◆ What the task asks
Would you quote the material below from its first line through the line containing "def rndAddr (g", exactly and with both ends included?
***
-- ==== Sys2Proof/Machine/Rnd.lean ====
section
/-! DEFINITION. The per-lane render instructions (R418 to R426), how their lanes complete and park (R115 to R117), and the
replay of their records. -/

namespace Sys2Proof.Machine

/-! ### One instruction's operation -/

/-- UNIT of a render instruction (R115). -/
def rndUnit (i : Instr) : Nat :=
  match i with
  | .rndTex .. => 5
  | .rndTexq .. => 5
  | .rndTrace .. => 6
  | .rndTracec .. => 6
  | .rndMshemit .. => 8
  | _ => 7

/-- OP of its record: the minor. -/
def rndMinor (i : Instr) : Nat :=
  match i with
  | .rndTex .. => 0
  | .rndTexq .. => 1
  | .rndTrace .. => 2
  | .rndTracec .. => 3
  | .rndVmarch .. => 4
  | .rndMshemit .. => 5
  | .rndDrawseed .. => 7
  | _ => 6

/-- D of its record. -/
def rndD (i : Instr) : Nat :=
  match i with
  | .rndTex _ _ d _ _ => d.val
  | .rndTexq _ _ d _ _ => d.val
  | .rndTrace _ _ d _ _ => d.val
  | .rndTracec _ _ d _ _ => d.val
  | .rndVmarch _ _ d _ _ => d.val
  | .rndDraw _ d _ => d.val
  | .rndDrawTab _ _ d _ _ => d.val
  | _ => 0

/-- The address of the structure: s_B + V (R418). -/
def rndAddr (g : Group) (im : Option Imm) (b : Fin 32) : Word64 := g.sreg b.val + immValue im

/-- The address an instruction uses, with the alignment it needs; none for draw. -/
def rndSite (g : Group) (i : Instr) : Option (Word64 × Nat) :=
  match i with
  | .rndTex _ im _ _ b => some (rndAddr g im b, 64)
  | .rndTexq _ im _ _ b => some (rndAddr g im b, 64)
  | .rndTrace _ im _ _ b => some (rndAddr g im b, 128)
  | .rndTracec _ im _ _ b => some (rndAddr g im b, 128)
  | .rndVmarch _ im _ _ b => some (rndAddr g im b, 64)
  | .rndDrawTab _ im _ _ b => some (rndAddr g im b, 64)
  | _ => none

/-- What the lanes of an instruction share. -/
def rndCtx (j : Job) (i : Instr) : RndCtx :=
  { t := j.t, va := ((rndSite j.g i).map fun x => x.1.toNat).getD 0, key := j.g.drawkey, ctr := j.g.drawctr }

/-- Words of n registers at a lane. -/
def regWords (g : Group) (lo n l : Nat) : List Word32 := (upTo lo n).map fun r => lane (g.vreg r) l

/-- One lane, from its beginning or from its spilled block. -/
def rndLane (i : Instr) (j : Job) (l : Nat) (block : Option (List Byte)) : Prog LaneEnd :=
  let c := rndCtx j i
  let w := fun (a : Fin 240) (k : Nat) => lane (j.g.vreg (a.val + k)) l
  match i with
  | .rndTex _ _ _ a _ => texLane c (w a 0) (w a 1) (w a 2) (w a 3)
  | .rndTexq _ _ _ a _ => texqLane c (w a 0)
  | .rndTrace _ _ _ a _ => traceLane c (regWords j.g a.val 8 l) false block
  | .rndTracec _ _ _ a _ => traceLane c (regWords j.g a.val 8 l) true block
  | .rndVmarch _ _ _ a _ => marchLane c (regWords j.g a.val 10 l) block
  | .rndDraw _ _ a => drawLane c (w a 0) (w a 1)
  | .rndDrawTab _ _ _ a _ => drawTabLane c (w a 0) (w a 1)
  | _ => .pure .never

/-- All lanes of a job. -/
def rndLanes (i : Instr) (j : Job) (block : Nat → Option (List Byte)) : Prog (List (Nat × LaneEnd)) :=
  collect (lanesOf j.lanes) fun l => Prog.bind (rndLane i j l (block l)) fun r => .pure (l, r)

/-- What some lanes did: an access, the lanes that set NV, those without an end, and the blocks that the parked ones spill. -/
structure Rendered where
  a : Access
  nv : Mask
  never : Mask
  blocks : Tbl (List Byte)
deriving DecidableEq, Repr

/-- How a render operation ends: like an access. -/
inductive RndEnd where
  | trap (c : Cause) (info : Word64)
  | wait
  | did (x : Rendered)
deriving DecidableEq, Repr

/-- Lanes put together: the lowest lane that traps decides. -/
def rndSort (regs : Nat) (l : List (Nat × LaneEnd)) : RndEnd :=
  match l.findSome? (fun x => match x.2 with
    | .trap c a => some (c, a)
    | _ => none) with
  | some (c, a) => .trap c (BitVec.ofNat 64 a)
  | none =>
    if l.any (fun x => x.2 == .wait) then .wait
    else
      let vals := l.filterMap fun x => match x.2 with
        | .done ws _ => some (x.1, ws)
        | _ => none
      let nv := l.filterMap fun x => match x.2 with
        | .done _ true => some x.1
        | _ => none
      let faults := l.filterMap fun x => match x.2 with
        | .park cls addr _ => some ({ lane := x.1, cls, addr } : LaneFault)
        | _ => none
      let blocks := l.filterMap fun x => match x.2 with
        | .park _ _ (b :: bs) => some (x.1, b :: bs)
        | _ => none
      let never := l.filterMap fun x => match x.2 with
        | .never => some x.1
        | _ => none
      .did { a := { rows := rowsFrom regs vals, sval := 0, pval := 0, done := maskOfLanes (vals.map (·.1)),
                    parked := faultMask faults, faults },
             nv := maskOfLanes nv, never := maskOfLanes never, blocks }

/-! ### Issue -/

/-- The record of parked lanes (R114, R115). -/
def rndRecord (i : Instr) (id entry : Nat) (pc : Word64) (x : Rendered) : RrSlotState :=
  let f := firstFault x.a.faults
  { words := [rrWord0 0xFFFF (rndMinor i) Acc.render.bits f.cls rrParked (rndUnit i), x.a.parked,
              BitVec.ofNat 64 (f.addr % 2 ^ 52), pc, BitVec.ofNat 64 (rndD i), 0, 0, 0],
    pend := id, entry, pages := faultPages x.a.faults, region := true, stamp := id, cmd := 0, why := 0,
    spill := x.blocks }

/-- Each lane's result arrives by itself (R420). -/
def dueLanes (k id : Nat) (m : Mask) : Prog Unit := each (lanesOf m) fun l => due (.renderComplete k id l)

/-- An operation performed at issue is delivered (R420): the chain shifts, the results are on their way, the parked lanes'
record is written when the unit parks them, or at once inside a run. -/
def deliverRnd (i : Instr) (c : Ctx) (x : Rendered) : Prog Unit :=
  letI := Prog.monad
  do
    let g ← look fun s => (Tbl.find? s.groups c.k).getD c.g
    let u := regUse i
    if c.act == 0 then retireV c (g.shiftLatch 0 zeroRow 0)
    else do
      let id ← newId
      let pd : Pend :=
        { pc := c.f.pc, entry := c.n, lanes := x.a.done ||| x.never, parked := x.a.parked,
          regs := pendRegs u.vw c.act x.a.rows, sdst := none, sval := 0, pdst := none, pval := 0, counted := true,
          acquire := none, srcV := u.vr, srcS := u.sr, render := true, region := true, noResult := false, nv := x.nv,
          drawkey := c.g.drawkey, drawctr := c.g.drawctr }
      let g1 := u.vw.foldl (fun g r => g.overtake r c.act) g
      let g2 : Group := { g1 with pend := Tbl.put g1.pend id pd, outstanding := g1.outstanding + 1 }
      let g3 := (g2.shiftLatch x.a.done (nthD x.a.rows 0 zeroRow) id).retired c true
      let inRun := x.a.parked != 0 && c.e.run.isSome
      let slot := (freeBelow 8 (Tbl.keys g3.rr)).getD 8
      let r := rndRecord i id c.n c.f.pc x
      emit (.group c.k (if inRun then g3.setEntry c.n (c.e.parkRun slot c.f) else g3))
      dueLanes c.k id x.a.done
      if x.a.parked == 0 then pure ()
      else if inRun then do
        writeRecord c.k r
        cutRuns c.k
      else do
        modGroup c.k fun g => { g with overflow := g.overflow ++ [r] }
        due (.renderFaultPark c.k id)

/-- The checks of the address (R420), then the operation. -/
def issueRnd (i : Instr) (s : State) : Out :=
  (issueOnce i never fun c =>
    let bad : Option (Cause × Word64) := match rndSite c.g i with
      | some (a, n) => if a.toNat % n != 0 then some (cAlign, a) else if 2 ^ 48 ≤ a.toNat then some (cPermission, a) else none
      | none => none
    match bad with
    | some (cause, a) => raise c cause a
    | none =>
      let j := c.job c.act
      letI := Prog.monad
      do
        let l ← rndLanes i j fun _ => none
        match rndSort (regUse i).vw.length l with
        | .trap cause a => raise c cause a
        | .wait => pure ()
        | .did x => do
          let room ← look fun s => slotFree s j x.a.faults
          if j.needSlot && x.a.parked != 0 && !room then pure () else deliverRnd i c x).outcome s

/-- RND_TEX (R421). -/
def execRndTex (m : Option Mod) (im : Option Imm) (d a : Fin 240) (b : Fin 32) (s : State) : Out :=
  issueRnd (.rndTex m im d a b) s

/-- RND_TEXQ (R422). -/
def execRndTexq (m : Option Mod) (im : Option Imm) (d a : Fin 240) (b : Fin 32) (s : State) : Out :=
  issueRnd (.rndTexq m im d a b) s

/-- RND_TRACE (R423). -/
def execRndTrace (m : Option Mod) (im : Option Imm) (d a : Fin 240) (b : Fin 32) (s : State) : Out :=
  issueRnd (.rndTrace m im d a b) s

/-- RND_TRACEC (R423). -/
def execRndTracec (m : Option Mod) (im : Option Imm) (d a : Fin 240) (b : Fin 32) (s : State) : Out :=
  issueRnd (.rndTracec m im d a b) s

/-- RND_VMARCH (R424). -/
def execRndVmarch (m : Option Mod) (im : Option Imm) (d a : Fin 240) (b : Fin 32) (s : State) : Out :=
  issueRnd (.rndVmarch m im d a b) s

/-- RND_DRAW (R425). -/
def execRndDraw (m : Option Mod) (d a : Fin 240) (s : State) : Out := issueRnd (.rndDraw m d a) s

/-- RND_DRAW_TAB (R425). -/
def execRndDrawTab (m : Option Mod) (im : Option Imm) (d a : Fin 240) (b : Fin 32) (s : State) : Out :=
  issueRnd (.rndDrawTab m im d a b) s

/-- RND_DRAWSEED (R268, R426): it completes at issue, and the chain shifts with W. -/
def execRndDrawseed (m : Option Mod) (im : Option Imm) (d : Fin 240) (b : Fin 32) (s : State) : Out :=
  (issueOnce (.rndDrawseed m im d b) never fun c =>
    let seed := (rndAddr c.g im b).toNat
    let g1 := (c.g.writeV d.val c.act zeroRow).writeV (d.val + 1) c.act (rowOf fun l => BitVec.ofNat 32 (seed + l))
    retireV c (g1.shiftLatch c.act zeroRow 0)).outcome s

/-! ### Completion and parking -/

/-- A lane's results are written (R420); the operation is over once no lane is on its way and none is parked. -/
def landLane (g : Group) (id : Nat) (p : Pend) (l : Nat) : Group :=
  let m := laneBit l
  let g1 := g.land { p with lanes := m }
  let g2 := if hasLane p.nv l then g1.raise fNV else g1
  let p1 : Pend := { p with lanes := p.lanes &&& ~~~m, regs := p.regs.map fun x => { x with lanes := x.lanes &&& ~~~m } }
  if p1.lanes == 0 && p1.parked == 0 then
    let latch := g2.latch.map fun x => if x.2 == id then (x.1, 0) else x
    let g3 : Group := { g2 with pend := Tbl.del g2.pend id, latch }
    if p.counted then g3.uncount else g3
  else { g2 with pend := Tbl.put g2.pend id p1 }

/-- RENDER_COMPLETE (R420): one lane of an operation completes. -/
def execRenderComplete (k id l : Nat) (s : State) : Out :=
  (modGroup k fun g =>
    match Tbl.find? g.pend id with
    | some p => if p.render && hasLane p.lanes l then landLane g id p l else g
    | none => g).outcome s

/-- RENDER_FAULT_PARK (R113, R116): the unit parks the faulted lanes of an operation. -/
def execRenderFaultPark (k id : Nat) (s : State) : Out :=
  (letI := Prog.monad
   do
    match ← look fun s => (Tbl.find? s.groups k).bind fun g => g.overflow.find? fun (r : RrSlotState) => r.pend == id && r.unit != 0 with
    | some r => do
      modGroup k fun g => { g with overflow := g.overflow.erase r }
      writeRecord k r
    | none => pure ()).outcome s

/-! ### Replay -/

/-- The block of a lane of a slot. -/
def slotBlock (t : Team) (g : Group) (slot l : Nat) : List Byte := privBytes t.priv g l (unitSave t slot) 128

/-- The operation in flight with what a replay gave. -/
def Pend.rendered (p : Pend) (vw : List Nat) (mask : Mask) (x : Rendered) : Pend :=
  let reg := fun (n r : Nat) =>
    let row := nthD x.a.rows n zeroRow
    match p.regs.find? fun y => y.reg == r with
    | some y => { y with row := blend x.a.done row y.row }
    | none => { reg := r, lanes := mask, row }
  { p with lanes := p.lanes ||| x.a.done ||| x.never, parked := x.a.parked, nv := p.nv ||| x.nv, regs := vw.mapIdx reg }

/-- The job of a replay, with DRAWKEY and DRAWCTR as the operation read them at issue (R267). -/
def issuedJob (j : Job) (r : RrSlotState) : Job :=
  match Tbl.find? j.g.pend r.pend with
  | some p => { j with g := { j.g with drawkey := p.drawkey, drawctr := p.drawctr } }
  | none => j

/-- Replays a render record (R117): the masked lanes go on from their blocks. -/
def replayRnd (k slot : Nat) (r : RrSlotState) (j0 : Job) (i : Instr) : Prog Unit :=
  letI := Prog.monad
  do
    let j := issuedJob j0 r
    let vw := (regUse i).vw
    let spilled := r.unit == 6 || r.unit == 7
    let l ← rndLanes i j fun l => if spilled then some (slotBlock j.t j.g slot l) else none
    match rndSort vw.length l with
    | .trap cause _ => modGroup k fun g => { g with rr := Tbl.put g.rr slot { r.withStat rrUnresolved with why := cause } }
    | .wait => do
      modGroup k fun g => { g with rr := Tbl.put g.rr slot (r.withStat rrReady) }
      due (.recordReplay (keyCore k))
    | .did x => do
      modGroup k fun g => match Tbl.find? g.pend r.pend with
        | some p => { g with pend := Tbl.put g.pend r.pend (p.rendered vw r.mask x) }
        | none => g
      dueLanes k r.pend x.a.done
      if x.a.parked == 0 then freeSlot k slot
      else do
        spillBlocks j.g slot x.blocks
        repark k slot r x.a

end Sys2Proof.Machine
end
***
◆ Answer to this task
-- ==== Sys2Proof/Machine/Rnd.lean ====
section
/-! DEFINITION. The per-lane render instructions (R418 to R426), how their lanes complete and park (R115 to R117), and the
replay of their records. -/

namespace Sys2Proof.Machine

/-! ### One instruction's operation -/

/-- UNIT of a render instruction (R115). -/
def rndUnit (i : Instr) : Nat :=
  match i with
  | .rndTex .. => 5
  | .rndTexq .. => 5
  | .rndTrace .. => 6
  | .rndTracec .. => 6
  | .rndMshemit .. => 8
  | _ => 7

/-- OP of its record: the minor. -/
def rndMinor (i : Instr) : Nat :=
  match i with
  | .rndTex .. => 0
  | .rndTexq .. => 1
  | .rndTrace .. => 2
  | .rndTracec .. => 3
  | .rndVmarch .. => 4
  | .rndMshemit .. => 5
  | .rndDrawseed .. => 7
  | _ => 6

/-- D of its record. -/
def rndD (i : Instr) : Nat :=
  match i with
  | .rndTex _ _ d _ _ => d.val
  | .rndTexq _ _ d _ _ => d.val
  | .rndTrace _ _ d _ _ => d.val
  | .rndTracec _ _ d _ _ => d.val
  | .rndVmarch _ _ d _ _ => d.val
  | .rndDraw _ d _ => d.val
  | .rndDrawTab _ _ d _ _ => d.val
  | _ => 0

/-- The address of the structure: s_B + V (R418). -/
def rndAddr (g : Group) (im : Option Imm) (b : Fin 32) : Word64 := g.sreg b.val + immValue im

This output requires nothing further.